Monday, December 22, 2014

When Doing Right Isn't Enough

Third in a series of posts on the women in Jesus' genealogy. Read that list of men and women in Matthew 1 here.

"Boaz was the father of Obed (whose mother was Ruth).
Obed was the father of Jesse.
Jesse was the father of King David." (Matthew 1.5-6)

Ruth stakes her place on the list of Jesus' ancestors with some fairness, we think. After all, she gets an entire book of the Bible named after her. She must have some more redeeming qualities than, say, the two previous women who either acted like or were actual prostitutes. Finally, we think, Matthew hits upon one woman who actually deserves to make the cut.

Ruth, still a young woman, loses her husband, as do her mother-in-law and sister-in-law. This family is hard on men, apparently. She leaves her country to travel with Naomi, her mother-in-law, back to her home. She knows there is little hope for her to remarry or even survive there. But she goes.

She chooses to come with her mother-in-law rather than leave her alone. Ruth could have returned to her own people and married again. She could have had a future. But she knew Naomi could not. She knew the older woman was likely to live in desperate poverty and loneliness, and she would not allow that if she could help it. She sacrificed her own well being for that of a woman who no longer had any legal claim on her but a heart claim that would be honored.
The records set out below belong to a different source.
-- ==== Sys2Proof/Laws/Windows.lean ====
section
/-! SUPPORT. Which items of a window record each operation keeps, in every window. -/

namespace Sys2Proof.Laws

open Sys2Proof.Machine
open Sys2Proof.Machine.State

/-- A record is that of the windows alone. -/
theorem win_of_windows (s : State) (l : Lines) (c : CycleController) (p : PPort) (f : FPort) (e : CopyEngine) (n : NoticeUnit)
    (b : ControlBlockAgent) (m : MemoryPort) (mem : Memory) (free : Nat) (pending : List Instr) (v : Win) :
    ({ lines := l, cc := c, windows := s.windows, pp := p, fp := f, ce := e, nu := n, cba := b, mp := m, mem := mem,
       free := free, pending := pending } : State).win v = s.win v := rfl

/-- What a fold over windows keeps in one record. -/
theorem foldl_win_keeps {α : Type} (p : Window → α) (f : State → Win → State) (v : Win) (h : ∀ s w, p ((f s w).win v) = p (s.win v))
    (l : List Win) (s : State) : p ((l.foldl f s).win v) = p (s.win v) :=
  foldl_keeps (fun s => p (s.win v)) f h l s

/-- Items that `event` keeps. -/
@[simp] theorem event_fields (s : State) (w : Win) (e : WEvent) (v : Win) :
    ((s.event w e).win v).slotA = (s.win v).slotA ∧ ((s.event w e).win v).slotB = (s.win v).slotB ∧
    ((s.event w e).win v).active = (s.win v).active ∧ ((s.event w e).win v).state = (s.win v).state ∧
    ((s.event w e).win v).valid = (s.win v).valid ∧ ((s.event w e).win v).held = (s.win v).held ∧
    ((s.event w e).win v).safe = (s.win v).safe ∧ ((s.event w e).win v).swapPending = (s.win v).swapPending ∧
    ((s.event w e).win v).fence = (s.win v).fence ∧ ((s.event w e).win v).switchPending = (s.win v).switchPending ∧
    ((s.event w e).win v).role = (s.win v).role ∧ ((s.event w e).win v).fill = (s.win v).fill ∧
    ((s.event w e).win v).miss = (s.win v).miss ∧ ((s.event w e).win v).lost = (s.win v).lost ∧
    ((s.event w e).win v).blocked = (s.win v).blocked ∧ ((s.event w e).win v).drops = (s.win v).drops ∧
    ((s.event w e).win v).lastSwap = (s.win v).lastSwap ∧ ((s.event w e).win v).published = (s.win v).published ∧
    ((s.event w e).win v).refusal = (s.win v).refusal ∧ ((s.event w e).win v).carry = (s.win v).carry ∧
    ((s.event w e).win v).waitSet = (s.win v).waitSet ∧ ((s.event w e).win v).coalesced = (s.win v).coalesced := by
  by_cases h : v = w <;> simp [h]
She works hard, long hours of manual labor to provide the smallest of resources. She obeys Naomi's plans. She conducts herself with humility, modesty, and dignity. She does everything right.

Ruth is the unchallenged good girl of the list. Everyone loves her; everyone speaks well of her; she gets her guy in the end. If anyone deserves a place on the list, she does.

But I doubt she feels that way. I am guessing that, without the benefit of our retrospect, she felt very much forgotten and unsure of her future. As a foreigner, she felt stared at and suspected at every turn, aware that she could be turned away or taken advantage of anywhere because of her nationality. That probably sounds quite familiar to some people still today. Without the beautiful ending of the story we get to read, she must have felt more vulnerable than you or I can ever imagine.

Or maybe you can imagine it. Perhaps you feel like Ruth. You've done the right things. You've tried to follow God. You've chosen the right path, and you don't understand why it's leading not to success and prosperity but to not knowing every day where the things you need are going to come from. To feeling bare and open to powers that control you but may not have your welfare in mind. You're not at all certain of the happy ending we read about.

Maybe you have done all you can to make good and choose well, but your skin color or your nation of origin or past record are strikes called against you before you can prove your integrity. (Why you even have to is another question, of course.)

Ruth is in this list because she needs provision. She needs trust in an uncertain future. She needs to know she'll be taken care of, not because she did all the right things but because there is someone with enough power and enough love to lift her out of her worries and put her above them.

She finds it in Boaz, but we are offered far more than a human redeemer. We are offered One with all the resources of the universe who looks down on us and says, “I'll care for that one. That one's mine.”

That's the promise of Christmas.

It's not a promise of all we need and no worries forever. God is not the author of hakuna matata, Disney is. And much as I love the princesses, I do not look to them for my theology. (Follow your heart , tra la la . . . yeah, like that's usually a good idea.)

What Christmas is is a promise of provision. A testimony that in the middle of whatever uncertainty life holds, there is sustenance for survival in turning to him. It may get worse before it gets better. It may honestly never get better in this life. But there is hope-sustaining love to keep the spirit alive sheltered in that baby in the manger.


O ye beneath life's crushing load,
Whose forms are bending low,
Who toil along the climbing way
With painful steps and slow;
Look now, for glad and golden hours
Come swiftly on the wing; Oh rest beside the weary road
And hear the angels sing.”



Those words would have meant life to Ruth. They do to us, as well. Listen to the angels sing. Because it's Christmas.